### Exercise prompt
Your answer should hold every line of the records below that contains the string "expGo".

--- Exercise inputs Enclosed Below ---

/-- Σ over odd j of z^j/j for z = a/b, fixed point with w fraction bits: atanh. -/
def atanhGo (w : Nat) (z2 : Nat) : Nat → Nat → Nat → Nat → Nat
  | 0, _, _, acc => acc
  | n + 1, j, t, acc => atanhGo w z2 n (j + 2) (t * z2 / 2 ^ w) (acc + t / j)

/-- atanh of z (fixed point, z ≤ 1/3). -/
def atanhFx (w z : Nat) : Nat := atanhGo w (z * z / 2 ^ w) (w / 3 + 8) 1 z 0

/-- ln 2 with w fraction bits. -/
def ln2Fx (w : Nat) : Nat := 2 * atanhFx w (2 ^ w / 3)

/-- e^y − Taylor, fixed point. -/
def expGo (w y : Nat) : Nat → Nat → Nat → Nat → Nat
  | 0, _, _, acc => acc
  | n + 1, j, t, acc => expGo w y n (j + 1) (t * y / 2 ^ w / j) (acc + t)

/-- e^y for 0 ≤ y < 1, w fraction bits. -/
def expFx (w y : Nat) : Nat := expGo w y (w / 4 + 8) 1 (2 ^ w) 0

/-- Guard bits that the fixed-point functions drop. -/
def guard : Nat := 64

/-- 2^x for an exact value x (Table 4.2): exact for an integer, else to `prec` bits. Values far beyond every format
stand for the whole range. -/
def Num.exp2 : Num → Num
  | .nan => .nan
  | .inf neg => if neg then .fin false 0 0 false else .inf false
  | .fin neg m e _ =>
    if m = 0 then .fin false 1 0 false
    else
      let top : Int := (bitLen m : Int) + e
      if 20 < top then (if neg then .fin false 1 (-100000) true else .fin false 1 100000 true)
      else
        let x : Int := if neg then -(m : Int) else m
        let w := prec + guard
        if 0 ≤ e then .fin false 1 (x * (2 ^ e.toNat : Nat)) false
        else
          let d : Nat := 2 ^ (-e).toNat
          let n := x / (d : Int)
          let fr := (x % (d : Int)).toNat
          if fr = 0 then .fin false 1 n false
          else
            let y := (fr * ln2Fx w) / d
            .fin false (expFx w y / 2 ^ guard) (n - prec) true

/-- log2 of an exact value (Table 4.2). -/
def Num.log2 : Num → Num
  | .nan => .nan
  | .inf neg => if neg then .nan else .inf false
  | .fin neg m e _ =>
    if m = 0 then .inf true
    else if neg then .nan
    else
      let k := bitLen m - 1
      let n : Int := e + k
      if m = 2 ^ k then .ofInt n
      else
        let w := prec + guard
        let z := (m - 2 ^ k) * 2 ^ w / (m + 2 ^ k)
        let l := 2 * atanhFx w z * 2 ^ w / ln2Fx w
        let v : Int := n * (2 ^ w : Nat) + l
        if v < 0 then .fin true ((-v).toNat / 2 ^ guard) (-(prec : Int)) true
        else .fin false (v.toNat / 2 ^ guard) (-(prec : Int)) true

/-- atan(1/n) with w fraction bits. -/
def atanGo (w n2 : Nat) : Nat → Nat → Nat → Bool → Int → Int
  | 0, _, _, _, acc => acc
  | i + 1, j, t, neg, acc =>
    atanGo w n2 i (j + 2) (t / n2) (!neg) (if neg then acc - (t / j : Nat) else acc + (t / j : Nat))

/-- π with w fraction bits (Machin). -/
def piFx (w : Nat) : Nat :=
  (16 * atanGo w 25 (w / 4 + 8) 1 (2 ^ w / 5) false 0 - 4 * atanGo w 57121 (w / 14 + 8) 1 (2 ^ w / 239) false 0).toNat

/-- Alternating Taylor sum with steps of two factorial factors. -/
def trigGo (w y2 : Nat) : Nat → Nat → Nat → Bool → Int → Int
  | 0, _, _, _, acc => acc
  | i + 1, j, t, neg, acc =>
    trigGo w y2 i (j + 2) (t * y2 / 2 ^ w / (j * (j + 1))) (!neg) (if neg then acc - (t : Int) else acc + (t : Int))

/-- sin y and cos y for 0 ≤ y ≤ π/4. -/
def sinFx (w y : Nat) : Nat := (trigGo w (y * y / 2 ^ w) (w / 6 + 8) 2 y false 0).toNat
def cosFx (w y : Nat) : Nat := (trigGo w (y * y / 2 ^ w) (w / 6 + 8) 1 (2 ^ w) false 0).toNat

/-- sin(2πt/2^48) for t in the first eighth of a turn, or cos where `c` is set. -/
def octant (c : Bool) (t : Nat) : Num :=
  let w := prec + guard
  if t = 0 then .fin false (if c then 1 else 0) 0 false
  else
    let y := t * 2 * piFx w / 2 ^ 48
    .fin false ((if c then cosFx w y else sinFx w y) / 2 ^ guard) (-(prec : Int)) true

/-- sin(2πt/2^48), 0 ≤ t < 2^48: exact at the quarter turns, +0 at its zeros (R103). -/
def sinTurn (t : Nat) : Num :=
  let h := t % 2 ^ 47
  let v := if h ≤ 2 ^ 45 then octant false h
    else if h ≤ 2 ^ 46 then octant true (2 ^ 46 - h)
    else if h ≤ 2 ^ 46 + 2 ^ 45 then octant true (h - 2 ^ 46)
    else octant false (2 ^ 47 - h)
  if 2 ^ 47 ≤ t ∧ h ≠ 0 then v.neg else v

/-- cos(2πt/2^48). -/
def cosTurn (t : Nat) : Num := sinTurn ((t + 2 ^ 46) % 2 ^ 48)

/-- CRC-32C, one bit (Castagnoli, reflected; parameters PRESUMED, log 8). -/
def crc32cBits : Nat → Nat → Nat
  | 0, c => c
  | n + 1, c => crc32cBits n (if c % 2 = 1 then (c / 2) ^^^ 0x82F63B78 else c / 2)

--- End of Enclosed Exercise inputs ---

### Task solution
def expGo (w y : Nat) : Nat → Nat → Nat → Nat → Nat
  | n + 1, j, t, acc => expGo w y n (j + 1) (t * y / 2 ^ w / j) (acc + t)
def expFx (w y : Nat) : Nat := expGo w y (w / 4 + 8) 1 (2 ^ w) 0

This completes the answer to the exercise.